(WORK INSTRUCTION) For each line below that includes the string "written", show the whole line.

[Dataset entries]
=== Section Start ===

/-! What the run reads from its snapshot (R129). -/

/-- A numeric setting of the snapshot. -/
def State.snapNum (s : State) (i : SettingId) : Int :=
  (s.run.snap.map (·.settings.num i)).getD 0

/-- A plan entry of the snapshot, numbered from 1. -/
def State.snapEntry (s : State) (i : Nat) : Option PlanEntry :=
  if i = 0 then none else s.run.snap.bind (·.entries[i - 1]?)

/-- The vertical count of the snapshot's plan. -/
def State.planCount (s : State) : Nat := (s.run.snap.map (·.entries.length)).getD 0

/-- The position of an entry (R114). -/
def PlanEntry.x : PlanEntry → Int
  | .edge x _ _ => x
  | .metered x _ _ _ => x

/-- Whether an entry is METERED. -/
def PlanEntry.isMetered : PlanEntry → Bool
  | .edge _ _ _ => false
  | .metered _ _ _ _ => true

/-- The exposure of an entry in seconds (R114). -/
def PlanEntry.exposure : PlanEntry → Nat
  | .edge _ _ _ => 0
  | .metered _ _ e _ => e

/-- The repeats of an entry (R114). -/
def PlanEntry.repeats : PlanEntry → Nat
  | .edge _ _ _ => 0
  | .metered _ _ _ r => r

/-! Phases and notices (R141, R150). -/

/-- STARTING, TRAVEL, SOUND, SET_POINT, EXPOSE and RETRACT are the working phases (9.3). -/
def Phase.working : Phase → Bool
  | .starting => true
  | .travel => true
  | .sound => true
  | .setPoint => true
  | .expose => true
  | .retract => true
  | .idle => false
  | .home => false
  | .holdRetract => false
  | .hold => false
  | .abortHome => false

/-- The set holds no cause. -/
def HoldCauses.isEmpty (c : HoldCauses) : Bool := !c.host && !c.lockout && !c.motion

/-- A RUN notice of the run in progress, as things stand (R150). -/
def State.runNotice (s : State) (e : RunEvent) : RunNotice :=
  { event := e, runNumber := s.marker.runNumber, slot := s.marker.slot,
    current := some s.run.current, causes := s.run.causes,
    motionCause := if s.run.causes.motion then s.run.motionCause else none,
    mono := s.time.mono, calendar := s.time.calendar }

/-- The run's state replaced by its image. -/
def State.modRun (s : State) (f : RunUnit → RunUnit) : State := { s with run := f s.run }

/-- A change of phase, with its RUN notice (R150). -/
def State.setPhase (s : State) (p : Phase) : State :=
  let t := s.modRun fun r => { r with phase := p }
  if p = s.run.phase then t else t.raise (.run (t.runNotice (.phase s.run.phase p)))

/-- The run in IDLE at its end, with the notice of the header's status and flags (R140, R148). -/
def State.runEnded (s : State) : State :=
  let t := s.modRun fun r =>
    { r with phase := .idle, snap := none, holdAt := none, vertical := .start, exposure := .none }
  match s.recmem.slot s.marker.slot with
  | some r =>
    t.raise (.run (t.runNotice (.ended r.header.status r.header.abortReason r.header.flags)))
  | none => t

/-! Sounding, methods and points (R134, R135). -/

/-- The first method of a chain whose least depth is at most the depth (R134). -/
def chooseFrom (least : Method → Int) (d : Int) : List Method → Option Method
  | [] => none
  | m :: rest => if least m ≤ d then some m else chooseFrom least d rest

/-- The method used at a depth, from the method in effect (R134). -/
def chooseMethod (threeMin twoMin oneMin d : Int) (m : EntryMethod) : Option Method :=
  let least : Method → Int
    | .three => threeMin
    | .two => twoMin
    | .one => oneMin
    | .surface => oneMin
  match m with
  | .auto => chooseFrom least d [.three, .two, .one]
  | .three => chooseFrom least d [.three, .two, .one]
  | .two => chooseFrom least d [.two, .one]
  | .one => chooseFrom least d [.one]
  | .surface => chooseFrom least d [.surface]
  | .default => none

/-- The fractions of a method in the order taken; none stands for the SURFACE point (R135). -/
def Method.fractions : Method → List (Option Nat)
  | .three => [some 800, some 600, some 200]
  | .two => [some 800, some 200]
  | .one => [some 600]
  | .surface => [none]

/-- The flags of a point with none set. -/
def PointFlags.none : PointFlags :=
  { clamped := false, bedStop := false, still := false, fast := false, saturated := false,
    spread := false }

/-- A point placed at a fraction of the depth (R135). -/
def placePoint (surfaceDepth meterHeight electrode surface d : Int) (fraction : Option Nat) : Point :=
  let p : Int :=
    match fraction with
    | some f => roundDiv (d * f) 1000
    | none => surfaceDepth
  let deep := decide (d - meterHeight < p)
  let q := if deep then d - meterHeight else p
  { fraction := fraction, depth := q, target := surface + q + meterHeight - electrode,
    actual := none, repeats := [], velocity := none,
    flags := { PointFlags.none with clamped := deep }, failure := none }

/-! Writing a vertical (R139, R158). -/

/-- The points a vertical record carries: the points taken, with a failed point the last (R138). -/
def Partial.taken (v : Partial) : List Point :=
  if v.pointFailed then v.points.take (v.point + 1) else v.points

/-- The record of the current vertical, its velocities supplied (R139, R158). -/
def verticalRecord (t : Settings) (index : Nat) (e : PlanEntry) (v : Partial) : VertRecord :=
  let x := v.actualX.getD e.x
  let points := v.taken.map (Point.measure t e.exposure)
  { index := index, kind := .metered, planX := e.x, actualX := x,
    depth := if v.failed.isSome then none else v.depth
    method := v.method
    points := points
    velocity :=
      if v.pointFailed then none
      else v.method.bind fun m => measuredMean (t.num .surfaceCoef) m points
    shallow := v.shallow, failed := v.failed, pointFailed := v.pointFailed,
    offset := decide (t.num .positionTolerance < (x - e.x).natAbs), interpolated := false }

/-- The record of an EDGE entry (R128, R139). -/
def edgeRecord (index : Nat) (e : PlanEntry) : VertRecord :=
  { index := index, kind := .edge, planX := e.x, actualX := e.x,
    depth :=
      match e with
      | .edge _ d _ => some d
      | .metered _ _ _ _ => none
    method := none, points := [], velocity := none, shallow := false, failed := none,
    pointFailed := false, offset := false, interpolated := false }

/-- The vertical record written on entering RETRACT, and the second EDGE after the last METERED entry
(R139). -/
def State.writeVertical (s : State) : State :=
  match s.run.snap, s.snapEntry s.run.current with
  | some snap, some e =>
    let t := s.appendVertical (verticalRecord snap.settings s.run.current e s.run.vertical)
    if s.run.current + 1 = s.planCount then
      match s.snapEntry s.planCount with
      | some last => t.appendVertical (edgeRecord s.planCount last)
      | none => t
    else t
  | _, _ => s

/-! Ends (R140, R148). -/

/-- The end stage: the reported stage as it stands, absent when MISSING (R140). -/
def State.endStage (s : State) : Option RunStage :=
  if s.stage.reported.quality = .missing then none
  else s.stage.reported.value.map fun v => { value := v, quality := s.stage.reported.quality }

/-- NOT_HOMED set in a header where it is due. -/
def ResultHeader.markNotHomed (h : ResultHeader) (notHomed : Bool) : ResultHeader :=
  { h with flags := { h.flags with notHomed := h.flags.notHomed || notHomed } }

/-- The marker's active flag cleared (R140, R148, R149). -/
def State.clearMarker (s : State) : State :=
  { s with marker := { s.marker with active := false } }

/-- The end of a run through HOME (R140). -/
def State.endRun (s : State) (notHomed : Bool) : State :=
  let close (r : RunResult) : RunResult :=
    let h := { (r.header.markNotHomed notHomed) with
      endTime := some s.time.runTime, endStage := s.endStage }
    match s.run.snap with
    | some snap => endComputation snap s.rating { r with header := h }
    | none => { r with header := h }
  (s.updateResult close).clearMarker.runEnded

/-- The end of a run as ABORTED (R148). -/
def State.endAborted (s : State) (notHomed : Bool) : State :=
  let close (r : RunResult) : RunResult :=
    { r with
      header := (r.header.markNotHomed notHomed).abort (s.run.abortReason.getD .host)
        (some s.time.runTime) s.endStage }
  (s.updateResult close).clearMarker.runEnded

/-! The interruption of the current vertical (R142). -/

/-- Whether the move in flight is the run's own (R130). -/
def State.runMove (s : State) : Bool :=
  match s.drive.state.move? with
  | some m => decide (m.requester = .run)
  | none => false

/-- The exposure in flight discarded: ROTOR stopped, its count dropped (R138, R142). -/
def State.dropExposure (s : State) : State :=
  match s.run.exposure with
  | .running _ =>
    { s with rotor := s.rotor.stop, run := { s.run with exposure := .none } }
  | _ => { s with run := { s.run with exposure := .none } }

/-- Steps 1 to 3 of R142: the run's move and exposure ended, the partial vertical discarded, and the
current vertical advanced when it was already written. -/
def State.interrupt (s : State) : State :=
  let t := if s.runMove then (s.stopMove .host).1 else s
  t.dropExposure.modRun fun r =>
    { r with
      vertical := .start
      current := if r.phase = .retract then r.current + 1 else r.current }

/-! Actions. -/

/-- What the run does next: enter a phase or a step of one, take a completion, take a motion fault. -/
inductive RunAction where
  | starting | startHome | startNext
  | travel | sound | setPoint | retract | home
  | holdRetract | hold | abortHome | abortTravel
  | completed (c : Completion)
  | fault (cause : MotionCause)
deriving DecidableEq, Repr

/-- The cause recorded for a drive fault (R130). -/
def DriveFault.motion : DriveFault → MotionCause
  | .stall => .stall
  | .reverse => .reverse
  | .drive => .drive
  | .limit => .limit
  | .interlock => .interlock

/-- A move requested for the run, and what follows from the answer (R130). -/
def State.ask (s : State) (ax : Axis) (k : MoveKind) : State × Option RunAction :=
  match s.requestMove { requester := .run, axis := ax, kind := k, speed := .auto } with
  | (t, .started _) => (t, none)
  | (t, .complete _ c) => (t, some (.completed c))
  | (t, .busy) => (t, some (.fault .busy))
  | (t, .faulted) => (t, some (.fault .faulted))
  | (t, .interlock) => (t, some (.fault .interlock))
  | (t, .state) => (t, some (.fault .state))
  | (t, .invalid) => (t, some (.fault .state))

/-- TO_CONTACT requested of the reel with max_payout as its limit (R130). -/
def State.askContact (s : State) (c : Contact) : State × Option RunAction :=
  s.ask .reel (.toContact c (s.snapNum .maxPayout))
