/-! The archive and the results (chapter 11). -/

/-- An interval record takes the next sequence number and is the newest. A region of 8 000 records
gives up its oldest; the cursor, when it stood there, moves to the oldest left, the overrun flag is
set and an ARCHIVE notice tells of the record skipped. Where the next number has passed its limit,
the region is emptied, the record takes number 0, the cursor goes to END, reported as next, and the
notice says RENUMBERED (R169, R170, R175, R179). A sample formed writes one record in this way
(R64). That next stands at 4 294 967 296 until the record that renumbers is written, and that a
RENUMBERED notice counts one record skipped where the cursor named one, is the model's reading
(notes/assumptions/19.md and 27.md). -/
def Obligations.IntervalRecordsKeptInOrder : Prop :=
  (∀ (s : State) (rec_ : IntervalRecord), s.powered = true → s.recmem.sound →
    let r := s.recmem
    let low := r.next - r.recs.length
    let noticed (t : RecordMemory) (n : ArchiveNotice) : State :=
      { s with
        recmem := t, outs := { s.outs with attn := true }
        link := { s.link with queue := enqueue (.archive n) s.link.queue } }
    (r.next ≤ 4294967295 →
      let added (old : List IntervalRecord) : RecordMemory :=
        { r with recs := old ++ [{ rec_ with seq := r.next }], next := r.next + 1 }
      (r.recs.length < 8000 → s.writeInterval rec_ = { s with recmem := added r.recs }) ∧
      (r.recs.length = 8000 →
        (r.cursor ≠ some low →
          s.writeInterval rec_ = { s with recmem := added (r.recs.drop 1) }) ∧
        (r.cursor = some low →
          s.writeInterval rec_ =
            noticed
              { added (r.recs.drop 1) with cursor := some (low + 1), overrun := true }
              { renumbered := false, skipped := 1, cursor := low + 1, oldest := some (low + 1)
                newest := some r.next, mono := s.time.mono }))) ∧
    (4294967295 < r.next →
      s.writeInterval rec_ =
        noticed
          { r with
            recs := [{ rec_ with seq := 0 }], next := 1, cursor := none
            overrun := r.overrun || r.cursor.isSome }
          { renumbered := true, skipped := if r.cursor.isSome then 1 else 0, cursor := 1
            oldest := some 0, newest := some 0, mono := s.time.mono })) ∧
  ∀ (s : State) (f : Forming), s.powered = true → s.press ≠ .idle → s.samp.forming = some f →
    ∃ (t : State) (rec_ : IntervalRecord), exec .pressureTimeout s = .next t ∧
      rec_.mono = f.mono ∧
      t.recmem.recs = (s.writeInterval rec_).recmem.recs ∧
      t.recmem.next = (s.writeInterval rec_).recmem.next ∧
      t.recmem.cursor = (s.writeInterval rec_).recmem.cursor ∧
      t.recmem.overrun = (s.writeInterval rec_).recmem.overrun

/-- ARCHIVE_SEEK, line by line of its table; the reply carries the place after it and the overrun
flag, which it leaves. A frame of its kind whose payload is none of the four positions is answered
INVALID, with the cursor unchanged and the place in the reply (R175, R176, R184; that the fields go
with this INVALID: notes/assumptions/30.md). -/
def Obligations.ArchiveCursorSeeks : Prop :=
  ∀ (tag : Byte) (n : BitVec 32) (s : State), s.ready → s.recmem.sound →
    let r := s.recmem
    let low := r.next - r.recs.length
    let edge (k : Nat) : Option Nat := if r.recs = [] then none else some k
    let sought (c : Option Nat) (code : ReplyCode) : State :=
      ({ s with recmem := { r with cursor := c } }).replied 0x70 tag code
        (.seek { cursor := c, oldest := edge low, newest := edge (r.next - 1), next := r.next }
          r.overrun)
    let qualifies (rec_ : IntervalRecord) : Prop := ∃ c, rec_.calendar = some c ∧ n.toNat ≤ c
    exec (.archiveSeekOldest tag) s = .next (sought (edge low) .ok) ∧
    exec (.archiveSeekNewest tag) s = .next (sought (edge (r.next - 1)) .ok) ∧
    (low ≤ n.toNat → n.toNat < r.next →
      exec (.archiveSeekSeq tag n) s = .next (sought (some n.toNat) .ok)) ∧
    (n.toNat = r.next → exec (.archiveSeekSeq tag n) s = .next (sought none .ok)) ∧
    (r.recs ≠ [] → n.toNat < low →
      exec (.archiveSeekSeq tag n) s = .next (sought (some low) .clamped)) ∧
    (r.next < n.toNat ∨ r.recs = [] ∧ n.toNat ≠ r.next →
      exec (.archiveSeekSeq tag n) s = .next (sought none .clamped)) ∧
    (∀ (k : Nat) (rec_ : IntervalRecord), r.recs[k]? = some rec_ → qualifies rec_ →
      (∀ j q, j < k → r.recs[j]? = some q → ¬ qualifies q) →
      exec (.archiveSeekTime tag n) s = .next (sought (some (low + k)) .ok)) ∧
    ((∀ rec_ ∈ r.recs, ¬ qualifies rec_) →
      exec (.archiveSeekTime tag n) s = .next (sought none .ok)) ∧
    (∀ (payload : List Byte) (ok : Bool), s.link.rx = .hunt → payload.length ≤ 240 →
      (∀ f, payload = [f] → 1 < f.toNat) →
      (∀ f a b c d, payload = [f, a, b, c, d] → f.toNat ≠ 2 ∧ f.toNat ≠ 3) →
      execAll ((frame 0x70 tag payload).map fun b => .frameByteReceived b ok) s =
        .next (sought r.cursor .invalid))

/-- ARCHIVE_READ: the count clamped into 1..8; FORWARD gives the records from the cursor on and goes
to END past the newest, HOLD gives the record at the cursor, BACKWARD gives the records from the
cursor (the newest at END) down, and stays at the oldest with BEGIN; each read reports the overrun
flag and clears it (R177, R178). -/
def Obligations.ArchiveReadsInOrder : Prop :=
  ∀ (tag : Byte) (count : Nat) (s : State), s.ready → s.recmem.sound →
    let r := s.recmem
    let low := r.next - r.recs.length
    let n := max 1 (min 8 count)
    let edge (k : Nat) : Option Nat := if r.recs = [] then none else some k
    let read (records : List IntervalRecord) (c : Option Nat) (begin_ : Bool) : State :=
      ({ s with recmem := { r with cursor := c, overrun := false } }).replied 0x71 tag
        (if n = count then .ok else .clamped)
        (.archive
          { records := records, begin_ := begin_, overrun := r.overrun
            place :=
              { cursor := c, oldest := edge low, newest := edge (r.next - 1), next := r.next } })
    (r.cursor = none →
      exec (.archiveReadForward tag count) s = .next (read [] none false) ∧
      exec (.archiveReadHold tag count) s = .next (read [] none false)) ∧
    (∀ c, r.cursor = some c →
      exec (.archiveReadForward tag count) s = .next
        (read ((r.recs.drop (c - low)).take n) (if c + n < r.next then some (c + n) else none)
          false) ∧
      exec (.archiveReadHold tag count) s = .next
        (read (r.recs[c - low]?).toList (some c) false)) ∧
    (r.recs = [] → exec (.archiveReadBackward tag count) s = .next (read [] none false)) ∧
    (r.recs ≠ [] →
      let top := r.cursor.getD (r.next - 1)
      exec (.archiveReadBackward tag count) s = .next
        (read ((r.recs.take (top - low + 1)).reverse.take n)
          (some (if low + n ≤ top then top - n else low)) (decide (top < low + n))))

=== Section End ===

(ANSWER BOX)
/-- The vertical record written on entering RETRACT, and the second EDGE after the last METERED entry
current vertical advanced when it was already written. -/
(R64). That next stands at 4 294 967 296 until the record that renumbers is written, and that a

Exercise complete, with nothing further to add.